*Action item*. Beginning with the line that holds "0x52#8, 0x5C#8] ++" in the data below, give again every line through the one that holds "[0xE8#8, 0xE9#8, 0xEA#8, 0xEB#8, 0xEC#8, 0xED#8, 0xEE#8, 0xEF#8]", exactly as written.

[Dataset excerpts]
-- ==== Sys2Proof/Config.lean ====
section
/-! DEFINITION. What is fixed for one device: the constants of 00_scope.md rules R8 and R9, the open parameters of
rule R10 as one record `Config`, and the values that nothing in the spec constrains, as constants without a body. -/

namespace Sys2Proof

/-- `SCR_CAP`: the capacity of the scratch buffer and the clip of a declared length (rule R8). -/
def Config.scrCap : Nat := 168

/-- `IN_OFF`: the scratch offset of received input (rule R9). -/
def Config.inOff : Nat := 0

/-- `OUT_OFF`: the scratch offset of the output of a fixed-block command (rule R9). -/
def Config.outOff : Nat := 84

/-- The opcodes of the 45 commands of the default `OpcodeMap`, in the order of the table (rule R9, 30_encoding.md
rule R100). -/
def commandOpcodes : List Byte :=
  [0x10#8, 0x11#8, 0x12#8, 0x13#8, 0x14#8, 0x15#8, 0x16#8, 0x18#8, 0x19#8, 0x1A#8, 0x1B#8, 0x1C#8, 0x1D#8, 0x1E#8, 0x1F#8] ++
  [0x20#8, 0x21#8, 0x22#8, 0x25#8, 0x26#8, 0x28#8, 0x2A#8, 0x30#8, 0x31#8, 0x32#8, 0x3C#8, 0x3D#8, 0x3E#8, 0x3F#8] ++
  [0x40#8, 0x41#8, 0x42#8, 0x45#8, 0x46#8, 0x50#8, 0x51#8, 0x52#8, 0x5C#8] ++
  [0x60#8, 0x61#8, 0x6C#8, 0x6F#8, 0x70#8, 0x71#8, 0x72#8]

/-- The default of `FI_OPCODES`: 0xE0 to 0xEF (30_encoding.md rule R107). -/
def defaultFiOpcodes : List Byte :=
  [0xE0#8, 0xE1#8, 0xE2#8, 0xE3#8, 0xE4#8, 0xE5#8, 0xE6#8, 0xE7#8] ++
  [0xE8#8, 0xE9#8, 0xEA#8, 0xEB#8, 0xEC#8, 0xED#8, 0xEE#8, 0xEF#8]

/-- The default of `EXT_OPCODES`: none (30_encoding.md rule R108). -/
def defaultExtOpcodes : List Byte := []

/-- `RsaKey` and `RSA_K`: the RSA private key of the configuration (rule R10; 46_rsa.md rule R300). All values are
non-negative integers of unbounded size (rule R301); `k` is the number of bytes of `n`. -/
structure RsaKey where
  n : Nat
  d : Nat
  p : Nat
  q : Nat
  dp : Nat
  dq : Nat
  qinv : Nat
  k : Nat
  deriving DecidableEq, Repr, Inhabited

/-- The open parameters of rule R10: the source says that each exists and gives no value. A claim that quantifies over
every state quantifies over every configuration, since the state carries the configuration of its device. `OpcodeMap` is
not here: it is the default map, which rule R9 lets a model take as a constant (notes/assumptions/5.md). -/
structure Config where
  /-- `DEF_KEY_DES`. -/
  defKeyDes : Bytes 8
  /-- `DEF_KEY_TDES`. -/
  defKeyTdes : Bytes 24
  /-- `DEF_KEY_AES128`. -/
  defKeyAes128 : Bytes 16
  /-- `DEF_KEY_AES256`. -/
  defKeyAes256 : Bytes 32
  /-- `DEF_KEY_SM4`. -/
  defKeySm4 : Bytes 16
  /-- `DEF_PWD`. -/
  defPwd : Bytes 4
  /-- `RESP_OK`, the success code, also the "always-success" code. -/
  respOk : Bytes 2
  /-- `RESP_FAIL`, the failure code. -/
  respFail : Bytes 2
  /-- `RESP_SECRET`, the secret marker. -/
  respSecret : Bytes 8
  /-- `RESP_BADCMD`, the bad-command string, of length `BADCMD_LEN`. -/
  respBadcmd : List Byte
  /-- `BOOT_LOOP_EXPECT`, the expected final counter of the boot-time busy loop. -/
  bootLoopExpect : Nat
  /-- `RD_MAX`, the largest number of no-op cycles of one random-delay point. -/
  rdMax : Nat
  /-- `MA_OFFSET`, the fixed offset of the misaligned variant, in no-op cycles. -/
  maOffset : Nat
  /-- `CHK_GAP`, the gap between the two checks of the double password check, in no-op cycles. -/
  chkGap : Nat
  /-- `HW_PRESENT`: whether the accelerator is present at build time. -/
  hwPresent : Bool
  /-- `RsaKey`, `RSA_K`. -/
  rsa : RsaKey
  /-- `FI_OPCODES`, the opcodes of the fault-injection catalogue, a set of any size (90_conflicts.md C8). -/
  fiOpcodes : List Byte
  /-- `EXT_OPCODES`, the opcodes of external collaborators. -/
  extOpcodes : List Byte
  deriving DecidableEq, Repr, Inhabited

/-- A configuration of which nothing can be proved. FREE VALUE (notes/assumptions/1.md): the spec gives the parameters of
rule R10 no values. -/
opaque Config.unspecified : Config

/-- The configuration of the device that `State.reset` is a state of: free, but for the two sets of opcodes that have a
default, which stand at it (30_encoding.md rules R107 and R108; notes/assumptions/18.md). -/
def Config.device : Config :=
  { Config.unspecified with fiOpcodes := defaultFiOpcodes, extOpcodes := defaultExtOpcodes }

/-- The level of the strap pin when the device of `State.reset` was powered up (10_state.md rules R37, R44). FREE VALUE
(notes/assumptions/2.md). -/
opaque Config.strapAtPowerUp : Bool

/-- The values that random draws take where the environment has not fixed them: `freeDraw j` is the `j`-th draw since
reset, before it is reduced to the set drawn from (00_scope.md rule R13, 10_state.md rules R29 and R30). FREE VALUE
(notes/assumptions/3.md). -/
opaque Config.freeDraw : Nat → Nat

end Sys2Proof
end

*Finished exercise*.
  [0x40#8, 0x41#8, 0x42#8, 0x45#8, 0x46#8, 0x50#8, 0x51#8, 0x52#8, 0x5C#8] ++
  [0x60#8, 0x61#8, 0x6C#8, 0x6F#8, 0x70#8, 0x71#8, 0x72#8]

/-- The default of `FI_OPCODES`: 0xE0 to 0xEF (30_encoding.md rule R107). -/
def defaultFiOpcodes : List Byte :=
  [0xE0#8, 0xE1#8, 0xE2#8, 0xE3#8, 0xE4#8, 0xE5#8, 0xE6#8, 0xE7#8] ++
  [0xE8#8, 0xE9#8, 0xEA#8, 0xEB#8, 0xEC#8, 0xED#8, 0xEE#8, 0xEF#8]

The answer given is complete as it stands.